**Instructions for the task**
Once the line with "if s.rst.available ∧ !s.ctl.latched then .next" is found in the data, output it and each following line exactly, up to and including the line with "def State.slotEnd (s", and nothing before or after.

Stored data:
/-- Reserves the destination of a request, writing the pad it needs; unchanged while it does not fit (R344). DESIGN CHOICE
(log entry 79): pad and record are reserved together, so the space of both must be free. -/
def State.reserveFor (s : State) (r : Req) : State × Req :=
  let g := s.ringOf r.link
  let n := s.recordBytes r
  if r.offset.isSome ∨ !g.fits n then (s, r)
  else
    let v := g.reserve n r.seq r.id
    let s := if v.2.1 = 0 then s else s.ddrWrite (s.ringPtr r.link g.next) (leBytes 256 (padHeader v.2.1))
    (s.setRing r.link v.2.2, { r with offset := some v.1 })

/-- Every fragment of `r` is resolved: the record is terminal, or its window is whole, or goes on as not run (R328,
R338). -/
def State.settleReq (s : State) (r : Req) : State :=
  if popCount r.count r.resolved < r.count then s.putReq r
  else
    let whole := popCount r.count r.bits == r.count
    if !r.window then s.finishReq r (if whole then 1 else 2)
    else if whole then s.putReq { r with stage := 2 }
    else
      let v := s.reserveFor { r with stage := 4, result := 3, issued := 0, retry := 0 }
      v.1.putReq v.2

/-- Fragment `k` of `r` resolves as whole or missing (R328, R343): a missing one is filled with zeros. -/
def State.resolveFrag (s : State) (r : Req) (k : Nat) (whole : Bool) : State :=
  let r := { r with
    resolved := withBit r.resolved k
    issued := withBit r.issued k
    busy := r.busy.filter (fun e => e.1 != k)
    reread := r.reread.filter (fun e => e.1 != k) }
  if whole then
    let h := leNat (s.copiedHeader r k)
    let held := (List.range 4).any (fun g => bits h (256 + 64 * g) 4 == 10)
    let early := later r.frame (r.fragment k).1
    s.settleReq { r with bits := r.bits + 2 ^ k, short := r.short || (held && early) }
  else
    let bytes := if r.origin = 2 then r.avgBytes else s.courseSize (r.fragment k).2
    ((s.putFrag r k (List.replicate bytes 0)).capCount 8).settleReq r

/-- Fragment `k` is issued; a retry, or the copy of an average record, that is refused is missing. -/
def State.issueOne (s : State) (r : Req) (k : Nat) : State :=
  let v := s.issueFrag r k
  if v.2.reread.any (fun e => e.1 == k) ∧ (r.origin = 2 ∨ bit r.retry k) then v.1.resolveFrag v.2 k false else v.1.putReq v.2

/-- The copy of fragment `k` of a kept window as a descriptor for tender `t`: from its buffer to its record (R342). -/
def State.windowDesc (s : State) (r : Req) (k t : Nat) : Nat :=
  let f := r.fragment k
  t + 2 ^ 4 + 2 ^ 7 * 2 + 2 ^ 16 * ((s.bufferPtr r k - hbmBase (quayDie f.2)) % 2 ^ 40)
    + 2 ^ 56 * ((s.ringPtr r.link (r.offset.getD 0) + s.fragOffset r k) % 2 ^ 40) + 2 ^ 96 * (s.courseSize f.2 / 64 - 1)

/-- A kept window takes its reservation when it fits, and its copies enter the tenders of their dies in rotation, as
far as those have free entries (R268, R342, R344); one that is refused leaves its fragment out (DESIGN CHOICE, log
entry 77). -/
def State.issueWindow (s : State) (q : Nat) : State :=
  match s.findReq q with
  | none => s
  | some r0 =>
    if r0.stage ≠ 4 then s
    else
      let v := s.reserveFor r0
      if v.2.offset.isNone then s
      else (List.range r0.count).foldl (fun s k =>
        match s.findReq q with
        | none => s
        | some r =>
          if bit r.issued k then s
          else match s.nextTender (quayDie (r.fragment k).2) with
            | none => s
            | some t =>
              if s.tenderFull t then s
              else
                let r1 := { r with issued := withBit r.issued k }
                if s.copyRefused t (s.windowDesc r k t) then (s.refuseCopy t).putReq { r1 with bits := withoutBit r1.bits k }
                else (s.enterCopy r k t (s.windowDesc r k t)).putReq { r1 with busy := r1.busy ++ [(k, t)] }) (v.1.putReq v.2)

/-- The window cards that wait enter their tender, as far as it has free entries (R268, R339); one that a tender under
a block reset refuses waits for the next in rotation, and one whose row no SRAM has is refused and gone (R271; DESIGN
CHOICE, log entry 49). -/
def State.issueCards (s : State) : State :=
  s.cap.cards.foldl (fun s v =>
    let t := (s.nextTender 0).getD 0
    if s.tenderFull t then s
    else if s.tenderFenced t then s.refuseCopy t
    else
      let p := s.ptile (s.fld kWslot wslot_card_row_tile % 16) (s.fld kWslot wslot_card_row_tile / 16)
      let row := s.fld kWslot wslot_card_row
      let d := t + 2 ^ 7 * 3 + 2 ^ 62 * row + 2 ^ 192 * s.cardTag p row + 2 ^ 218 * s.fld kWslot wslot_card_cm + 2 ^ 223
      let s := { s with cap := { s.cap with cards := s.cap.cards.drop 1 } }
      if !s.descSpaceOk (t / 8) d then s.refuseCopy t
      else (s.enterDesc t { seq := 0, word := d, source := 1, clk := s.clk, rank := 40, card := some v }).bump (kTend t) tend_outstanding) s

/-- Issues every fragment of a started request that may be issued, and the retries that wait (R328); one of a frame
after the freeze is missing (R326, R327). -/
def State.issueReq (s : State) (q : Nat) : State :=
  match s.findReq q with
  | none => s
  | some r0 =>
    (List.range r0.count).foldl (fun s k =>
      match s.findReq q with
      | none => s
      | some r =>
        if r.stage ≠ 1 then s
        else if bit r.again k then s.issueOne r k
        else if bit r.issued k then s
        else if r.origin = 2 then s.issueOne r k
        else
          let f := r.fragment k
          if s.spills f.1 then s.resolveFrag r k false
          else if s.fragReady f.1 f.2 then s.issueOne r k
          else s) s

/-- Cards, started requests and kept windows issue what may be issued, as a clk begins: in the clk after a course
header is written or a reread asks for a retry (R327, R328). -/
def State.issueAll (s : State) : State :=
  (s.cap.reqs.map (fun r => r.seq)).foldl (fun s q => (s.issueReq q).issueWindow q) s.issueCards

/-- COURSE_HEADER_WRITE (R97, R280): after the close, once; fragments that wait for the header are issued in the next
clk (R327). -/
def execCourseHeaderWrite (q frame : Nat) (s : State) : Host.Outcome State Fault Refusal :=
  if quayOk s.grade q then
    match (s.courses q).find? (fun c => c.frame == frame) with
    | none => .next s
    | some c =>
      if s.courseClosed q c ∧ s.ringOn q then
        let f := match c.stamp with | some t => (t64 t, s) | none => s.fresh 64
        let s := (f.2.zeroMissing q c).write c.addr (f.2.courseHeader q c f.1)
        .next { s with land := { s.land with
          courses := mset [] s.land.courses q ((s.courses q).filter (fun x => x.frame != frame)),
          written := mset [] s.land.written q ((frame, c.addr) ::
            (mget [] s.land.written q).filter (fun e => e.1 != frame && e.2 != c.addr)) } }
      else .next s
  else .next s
==
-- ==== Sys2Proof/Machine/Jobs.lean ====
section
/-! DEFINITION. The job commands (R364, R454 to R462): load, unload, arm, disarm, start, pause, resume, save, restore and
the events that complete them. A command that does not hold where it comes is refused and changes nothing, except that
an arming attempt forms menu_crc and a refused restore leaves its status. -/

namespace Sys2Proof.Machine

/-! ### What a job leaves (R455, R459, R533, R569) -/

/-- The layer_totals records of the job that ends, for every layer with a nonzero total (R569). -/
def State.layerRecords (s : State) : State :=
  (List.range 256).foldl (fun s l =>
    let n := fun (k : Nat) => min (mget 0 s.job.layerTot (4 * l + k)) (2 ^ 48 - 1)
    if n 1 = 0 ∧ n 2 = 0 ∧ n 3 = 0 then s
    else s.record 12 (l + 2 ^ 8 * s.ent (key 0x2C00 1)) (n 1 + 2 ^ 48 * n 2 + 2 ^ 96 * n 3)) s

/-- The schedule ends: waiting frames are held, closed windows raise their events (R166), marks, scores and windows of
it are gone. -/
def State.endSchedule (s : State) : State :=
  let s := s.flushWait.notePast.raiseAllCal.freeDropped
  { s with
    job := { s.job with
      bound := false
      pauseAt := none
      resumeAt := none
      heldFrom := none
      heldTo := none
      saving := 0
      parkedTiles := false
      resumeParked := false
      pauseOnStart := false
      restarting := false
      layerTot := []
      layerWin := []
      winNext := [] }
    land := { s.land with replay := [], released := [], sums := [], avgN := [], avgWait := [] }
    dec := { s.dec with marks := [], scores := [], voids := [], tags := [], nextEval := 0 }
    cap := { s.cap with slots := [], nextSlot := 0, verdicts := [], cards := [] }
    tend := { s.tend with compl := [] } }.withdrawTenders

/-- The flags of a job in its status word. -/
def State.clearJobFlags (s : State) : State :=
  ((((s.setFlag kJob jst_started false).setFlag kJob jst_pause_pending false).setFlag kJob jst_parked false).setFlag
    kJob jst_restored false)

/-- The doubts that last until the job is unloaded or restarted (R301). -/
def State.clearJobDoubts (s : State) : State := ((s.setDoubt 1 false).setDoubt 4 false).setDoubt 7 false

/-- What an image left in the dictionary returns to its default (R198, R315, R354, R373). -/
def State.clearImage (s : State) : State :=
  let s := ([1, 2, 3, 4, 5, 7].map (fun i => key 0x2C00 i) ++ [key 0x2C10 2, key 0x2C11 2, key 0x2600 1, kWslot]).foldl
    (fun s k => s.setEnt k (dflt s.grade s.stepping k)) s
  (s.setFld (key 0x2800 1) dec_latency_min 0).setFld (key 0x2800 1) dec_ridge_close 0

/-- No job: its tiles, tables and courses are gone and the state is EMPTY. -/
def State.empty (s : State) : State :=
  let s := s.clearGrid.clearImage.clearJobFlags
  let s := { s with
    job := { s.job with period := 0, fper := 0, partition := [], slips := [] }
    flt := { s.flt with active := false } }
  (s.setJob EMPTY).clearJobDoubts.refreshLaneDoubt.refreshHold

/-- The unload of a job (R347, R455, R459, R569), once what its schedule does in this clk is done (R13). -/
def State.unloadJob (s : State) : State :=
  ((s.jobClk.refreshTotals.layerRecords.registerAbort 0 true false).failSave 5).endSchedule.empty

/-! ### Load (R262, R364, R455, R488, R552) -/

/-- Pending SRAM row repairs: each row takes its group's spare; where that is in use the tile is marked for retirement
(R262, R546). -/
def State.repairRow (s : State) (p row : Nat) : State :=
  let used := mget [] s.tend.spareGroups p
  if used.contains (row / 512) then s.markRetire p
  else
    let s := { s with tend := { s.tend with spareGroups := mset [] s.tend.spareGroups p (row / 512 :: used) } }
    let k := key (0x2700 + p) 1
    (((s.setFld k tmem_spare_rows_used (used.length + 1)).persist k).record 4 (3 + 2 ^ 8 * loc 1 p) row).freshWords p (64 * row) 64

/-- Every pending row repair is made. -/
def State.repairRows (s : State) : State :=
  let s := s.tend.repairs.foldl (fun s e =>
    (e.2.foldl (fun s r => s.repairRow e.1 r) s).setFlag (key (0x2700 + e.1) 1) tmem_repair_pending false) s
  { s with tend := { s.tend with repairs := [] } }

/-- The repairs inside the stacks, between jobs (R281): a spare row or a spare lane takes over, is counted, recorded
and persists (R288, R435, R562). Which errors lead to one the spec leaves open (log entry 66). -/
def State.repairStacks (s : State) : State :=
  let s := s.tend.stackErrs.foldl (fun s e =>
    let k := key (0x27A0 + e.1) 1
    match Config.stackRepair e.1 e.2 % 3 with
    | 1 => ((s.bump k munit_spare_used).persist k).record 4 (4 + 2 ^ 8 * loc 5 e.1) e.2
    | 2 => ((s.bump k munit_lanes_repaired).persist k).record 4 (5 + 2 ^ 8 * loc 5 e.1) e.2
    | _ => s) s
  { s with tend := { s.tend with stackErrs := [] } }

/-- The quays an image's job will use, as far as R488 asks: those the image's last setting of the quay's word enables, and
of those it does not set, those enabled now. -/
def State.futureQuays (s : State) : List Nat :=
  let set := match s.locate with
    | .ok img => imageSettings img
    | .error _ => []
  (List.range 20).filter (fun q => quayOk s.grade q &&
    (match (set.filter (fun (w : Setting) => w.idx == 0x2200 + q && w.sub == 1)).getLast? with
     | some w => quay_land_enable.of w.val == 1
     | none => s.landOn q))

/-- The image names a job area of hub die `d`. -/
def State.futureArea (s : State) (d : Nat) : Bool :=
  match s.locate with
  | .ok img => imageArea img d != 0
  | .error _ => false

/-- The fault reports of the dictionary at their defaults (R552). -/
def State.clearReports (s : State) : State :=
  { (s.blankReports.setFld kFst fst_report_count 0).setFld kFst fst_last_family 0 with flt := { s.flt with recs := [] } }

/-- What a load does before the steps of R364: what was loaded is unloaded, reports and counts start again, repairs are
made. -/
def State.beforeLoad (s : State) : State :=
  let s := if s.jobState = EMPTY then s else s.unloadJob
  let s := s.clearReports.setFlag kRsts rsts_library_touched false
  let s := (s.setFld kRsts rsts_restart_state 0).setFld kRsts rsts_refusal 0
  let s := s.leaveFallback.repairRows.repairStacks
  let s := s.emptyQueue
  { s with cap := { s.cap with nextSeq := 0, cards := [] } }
==
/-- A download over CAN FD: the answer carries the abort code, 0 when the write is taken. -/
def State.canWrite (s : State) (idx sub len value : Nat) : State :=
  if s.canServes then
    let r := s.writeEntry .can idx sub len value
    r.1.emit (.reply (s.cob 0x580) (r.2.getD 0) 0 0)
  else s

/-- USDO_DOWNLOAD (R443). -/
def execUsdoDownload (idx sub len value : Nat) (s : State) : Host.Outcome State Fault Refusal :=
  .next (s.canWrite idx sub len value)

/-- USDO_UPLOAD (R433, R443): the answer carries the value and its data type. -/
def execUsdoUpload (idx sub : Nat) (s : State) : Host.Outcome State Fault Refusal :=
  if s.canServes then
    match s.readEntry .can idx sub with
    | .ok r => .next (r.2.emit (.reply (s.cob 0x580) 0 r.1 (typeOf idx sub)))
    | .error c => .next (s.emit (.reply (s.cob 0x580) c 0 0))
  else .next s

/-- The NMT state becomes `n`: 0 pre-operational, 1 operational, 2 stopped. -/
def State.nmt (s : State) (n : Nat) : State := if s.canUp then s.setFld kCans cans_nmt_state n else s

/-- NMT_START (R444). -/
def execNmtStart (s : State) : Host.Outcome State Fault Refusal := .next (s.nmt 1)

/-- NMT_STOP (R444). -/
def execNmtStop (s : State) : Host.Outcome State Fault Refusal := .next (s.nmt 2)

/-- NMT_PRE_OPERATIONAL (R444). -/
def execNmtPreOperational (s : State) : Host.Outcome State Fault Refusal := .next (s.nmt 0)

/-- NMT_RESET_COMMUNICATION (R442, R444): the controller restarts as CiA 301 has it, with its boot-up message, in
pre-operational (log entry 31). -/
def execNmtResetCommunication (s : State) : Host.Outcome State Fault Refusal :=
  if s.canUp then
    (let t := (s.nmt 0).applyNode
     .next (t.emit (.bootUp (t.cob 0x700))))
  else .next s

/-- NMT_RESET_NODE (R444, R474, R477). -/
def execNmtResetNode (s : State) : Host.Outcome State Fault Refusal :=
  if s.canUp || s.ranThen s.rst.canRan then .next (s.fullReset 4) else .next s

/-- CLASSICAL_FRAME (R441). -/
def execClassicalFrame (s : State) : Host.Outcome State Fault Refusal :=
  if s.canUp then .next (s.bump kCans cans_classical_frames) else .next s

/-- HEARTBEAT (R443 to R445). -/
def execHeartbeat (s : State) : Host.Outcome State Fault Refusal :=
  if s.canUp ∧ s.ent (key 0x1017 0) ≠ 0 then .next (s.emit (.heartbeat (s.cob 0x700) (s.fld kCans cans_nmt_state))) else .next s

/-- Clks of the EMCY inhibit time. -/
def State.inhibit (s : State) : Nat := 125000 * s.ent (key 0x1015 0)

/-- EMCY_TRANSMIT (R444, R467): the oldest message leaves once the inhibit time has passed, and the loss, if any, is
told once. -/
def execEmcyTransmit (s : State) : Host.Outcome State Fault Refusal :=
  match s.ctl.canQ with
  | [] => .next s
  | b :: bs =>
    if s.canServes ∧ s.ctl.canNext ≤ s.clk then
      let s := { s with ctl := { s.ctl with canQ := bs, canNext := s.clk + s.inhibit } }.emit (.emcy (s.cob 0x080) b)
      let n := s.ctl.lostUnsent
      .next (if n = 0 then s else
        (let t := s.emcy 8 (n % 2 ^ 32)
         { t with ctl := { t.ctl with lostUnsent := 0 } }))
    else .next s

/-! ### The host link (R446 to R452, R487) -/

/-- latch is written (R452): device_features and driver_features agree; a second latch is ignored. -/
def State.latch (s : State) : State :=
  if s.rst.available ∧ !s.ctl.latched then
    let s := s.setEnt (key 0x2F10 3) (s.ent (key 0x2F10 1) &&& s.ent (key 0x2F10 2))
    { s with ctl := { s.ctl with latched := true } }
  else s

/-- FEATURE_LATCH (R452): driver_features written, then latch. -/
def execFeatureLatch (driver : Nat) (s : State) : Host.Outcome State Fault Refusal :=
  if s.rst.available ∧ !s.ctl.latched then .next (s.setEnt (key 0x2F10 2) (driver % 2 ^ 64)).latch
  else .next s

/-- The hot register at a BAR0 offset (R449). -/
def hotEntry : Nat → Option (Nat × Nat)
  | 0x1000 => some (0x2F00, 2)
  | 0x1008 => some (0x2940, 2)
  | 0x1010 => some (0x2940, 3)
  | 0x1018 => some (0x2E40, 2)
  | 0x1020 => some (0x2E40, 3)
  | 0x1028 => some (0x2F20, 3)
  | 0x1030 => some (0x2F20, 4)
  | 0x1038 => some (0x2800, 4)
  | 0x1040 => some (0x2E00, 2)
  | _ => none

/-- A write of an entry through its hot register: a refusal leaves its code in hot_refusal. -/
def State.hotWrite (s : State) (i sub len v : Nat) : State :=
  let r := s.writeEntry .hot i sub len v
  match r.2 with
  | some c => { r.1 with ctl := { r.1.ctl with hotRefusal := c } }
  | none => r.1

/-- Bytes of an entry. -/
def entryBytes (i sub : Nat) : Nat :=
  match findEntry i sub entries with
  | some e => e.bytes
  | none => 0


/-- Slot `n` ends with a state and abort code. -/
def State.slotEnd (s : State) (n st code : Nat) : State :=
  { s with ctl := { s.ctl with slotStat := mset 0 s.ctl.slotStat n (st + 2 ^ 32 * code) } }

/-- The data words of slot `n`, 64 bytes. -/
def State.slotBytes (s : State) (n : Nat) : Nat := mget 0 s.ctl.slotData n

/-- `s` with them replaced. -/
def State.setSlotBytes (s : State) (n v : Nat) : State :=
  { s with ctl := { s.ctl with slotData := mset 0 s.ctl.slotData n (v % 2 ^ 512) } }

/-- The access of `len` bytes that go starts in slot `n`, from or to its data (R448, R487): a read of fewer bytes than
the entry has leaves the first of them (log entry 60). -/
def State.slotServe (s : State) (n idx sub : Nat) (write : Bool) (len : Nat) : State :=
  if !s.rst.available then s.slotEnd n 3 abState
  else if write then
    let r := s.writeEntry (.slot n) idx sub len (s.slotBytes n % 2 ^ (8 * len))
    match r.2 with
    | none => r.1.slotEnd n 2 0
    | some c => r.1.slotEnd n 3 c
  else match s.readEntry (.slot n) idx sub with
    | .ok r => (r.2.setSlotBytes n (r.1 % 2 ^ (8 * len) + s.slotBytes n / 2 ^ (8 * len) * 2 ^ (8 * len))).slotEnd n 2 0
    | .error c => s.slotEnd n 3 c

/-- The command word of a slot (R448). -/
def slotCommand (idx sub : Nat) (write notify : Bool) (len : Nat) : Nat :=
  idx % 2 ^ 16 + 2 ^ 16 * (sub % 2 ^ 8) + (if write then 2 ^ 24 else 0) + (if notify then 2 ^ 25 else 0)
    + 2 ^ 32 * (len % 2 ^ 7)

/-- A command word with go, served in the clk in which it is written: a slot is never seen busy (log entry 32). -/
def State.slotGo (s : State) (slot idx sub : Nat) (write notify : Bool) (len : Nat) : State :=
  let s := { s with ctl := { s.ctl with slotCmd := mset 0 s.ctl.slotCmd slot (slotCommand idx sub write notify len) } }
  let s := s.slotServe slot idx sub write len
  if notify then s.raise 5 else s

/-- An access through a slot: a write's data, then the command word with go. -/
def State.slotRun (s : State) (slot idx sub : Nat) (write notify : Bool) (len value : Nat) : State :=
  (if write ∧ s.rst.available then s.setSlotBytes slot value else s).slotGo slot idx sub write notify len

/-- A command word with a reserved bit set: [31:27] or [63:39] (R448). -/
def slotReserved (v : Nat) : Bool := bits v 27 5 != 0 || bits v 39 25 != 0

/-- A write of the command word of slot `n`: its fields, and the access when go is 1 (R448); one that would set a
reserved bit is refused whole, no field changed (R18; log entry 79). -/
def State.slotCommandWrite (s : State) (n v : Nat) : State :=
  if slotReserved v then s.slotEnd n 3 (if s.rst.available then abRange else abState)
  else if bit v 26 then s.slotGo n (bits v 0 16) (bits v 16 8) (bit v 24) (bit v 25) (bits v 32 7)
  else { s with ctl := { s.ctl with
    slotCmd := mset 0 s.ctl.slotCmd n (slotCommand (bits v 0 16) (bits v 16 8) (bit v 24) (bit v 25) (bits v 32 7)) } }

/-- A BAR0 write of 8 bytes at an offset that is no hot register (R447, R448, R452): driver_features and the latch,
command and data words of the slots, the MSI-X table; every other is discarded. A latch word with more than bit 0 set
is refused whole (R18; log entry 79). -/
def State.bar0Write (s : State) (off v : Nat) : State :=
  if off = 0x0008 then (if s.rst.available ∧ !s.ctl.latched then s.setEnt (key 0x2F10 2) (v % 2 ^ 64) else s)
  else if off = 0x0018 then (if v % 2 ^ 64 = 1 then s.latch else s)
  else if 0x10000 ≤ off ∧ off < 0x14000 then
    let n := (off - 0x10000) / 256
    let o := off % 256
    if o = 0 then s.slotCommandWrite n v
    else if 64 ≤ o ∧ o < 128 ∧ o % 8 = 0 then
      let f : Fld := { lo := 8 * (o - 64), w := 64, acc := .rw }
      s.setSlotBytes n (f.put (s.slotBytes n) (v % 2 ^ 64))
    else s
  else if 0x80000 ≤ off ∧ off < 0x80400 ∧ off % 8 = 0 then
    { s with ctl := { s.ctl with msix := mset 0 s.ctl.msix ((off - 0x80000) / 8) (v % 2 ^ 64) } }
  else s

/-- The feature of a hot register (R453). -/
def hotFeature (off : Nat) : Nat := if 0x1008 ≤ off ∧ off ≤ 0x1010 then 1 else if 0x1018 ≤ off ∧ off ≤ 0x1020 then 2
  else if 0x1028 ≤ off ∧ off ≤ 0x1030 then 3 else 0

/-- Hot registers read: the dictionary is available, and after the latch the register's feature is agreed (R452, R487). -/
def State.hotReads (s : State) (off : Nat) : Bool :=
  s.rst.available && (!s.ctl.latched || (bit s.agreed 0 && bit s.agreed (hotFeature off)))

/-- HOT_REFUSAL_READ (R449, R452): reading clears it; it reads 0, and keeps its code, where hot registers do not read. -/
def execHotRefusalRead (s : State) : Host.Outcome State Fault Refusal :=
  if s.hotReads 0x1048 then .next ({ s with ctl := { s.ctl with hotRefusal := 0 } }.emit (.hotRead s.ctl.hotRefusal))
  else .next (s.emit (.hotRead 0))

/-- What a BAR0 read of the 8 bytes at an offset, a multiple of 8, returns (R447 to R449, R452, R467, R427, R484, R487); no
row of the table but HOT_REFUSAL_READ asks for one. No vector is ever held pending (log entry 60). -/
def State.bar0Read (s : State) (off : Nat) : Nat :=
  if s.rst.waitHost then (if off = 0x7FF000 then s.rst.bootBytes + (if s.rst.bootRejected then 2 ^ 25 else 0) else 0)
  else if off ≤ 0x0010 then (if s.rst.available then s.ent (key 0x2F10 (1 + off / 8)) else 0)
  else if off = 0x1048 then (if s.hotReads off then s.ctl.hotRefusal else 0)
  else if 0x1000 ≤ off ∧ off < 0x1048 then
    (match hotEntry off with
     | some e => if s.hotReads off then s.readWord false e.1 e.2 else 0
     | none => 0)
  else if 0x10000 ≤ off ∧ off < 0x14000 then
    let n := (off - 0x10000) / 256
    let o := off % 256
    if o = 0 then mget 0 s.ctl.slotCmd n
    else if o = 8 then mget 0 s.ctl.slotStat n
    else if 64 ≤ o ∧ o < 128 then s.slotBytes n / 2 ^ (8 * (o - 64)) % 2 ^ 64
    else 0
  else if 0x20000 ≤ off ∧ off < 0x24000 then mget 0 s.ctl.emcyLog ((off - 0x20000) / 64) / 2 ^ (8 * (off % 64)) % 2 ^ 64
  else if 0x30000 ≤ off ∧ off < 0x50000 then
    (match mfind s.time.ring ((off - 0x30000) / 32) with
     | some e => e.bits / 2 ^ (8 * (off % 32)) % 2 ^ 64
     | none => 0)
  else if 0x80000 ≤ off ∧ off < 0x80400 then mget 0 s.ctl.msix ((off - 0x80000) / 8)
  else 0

**Your response**
  if s.rst.available ∧ !s.ctl.latched then .next (s.setEnt (key 0x2F10 2) (driver % 2 ^ 64)).latch
  else .next s

/-- The hot register at a BAR0 offset (R449). -/
def hotEntry : Nat → Option (Nat × Nat)
  | 0x1000 => some (0x2F00, 2)
  | 0x1008 => some (0x2940, 2)
  | 0x1010 => some (0x2940, 3)
  | 0x1018 => some (0x2E40, 2)
  | 0x1020 => some (0x2E40, 3)
  | 0x1028 => some (0x2F20, 3)
  | 0x1030 => some (0x2F20, 4)
  | 0x1038 => some (0x2800, 4)
  | 0x1040 => some (0x2E00, 2)
  | _ => none

/-- A write of an entry through its hot register: a refusal leaves its code in hot_refusal. -/
def State.hotWrite (s : State) (i sub len v : Nat) : State :=
  let r := s.writeEntry .hot i sub len v
  match r.2 with
  | some c => { r.1 with ctl := { r.1.ctl with hotRefusal := c } }
  | none => r.1

/-- Bytes of an entry. -/
def entryBytes (i sub : Nat) : Nat :=
  match findEntry i sub entries with
  | some e => e.bytes
  | none => 0


/-- Slot `n` ends with a state and abort code. -/
def State.slotEnd (s : State) (n st code : Nat) : State :=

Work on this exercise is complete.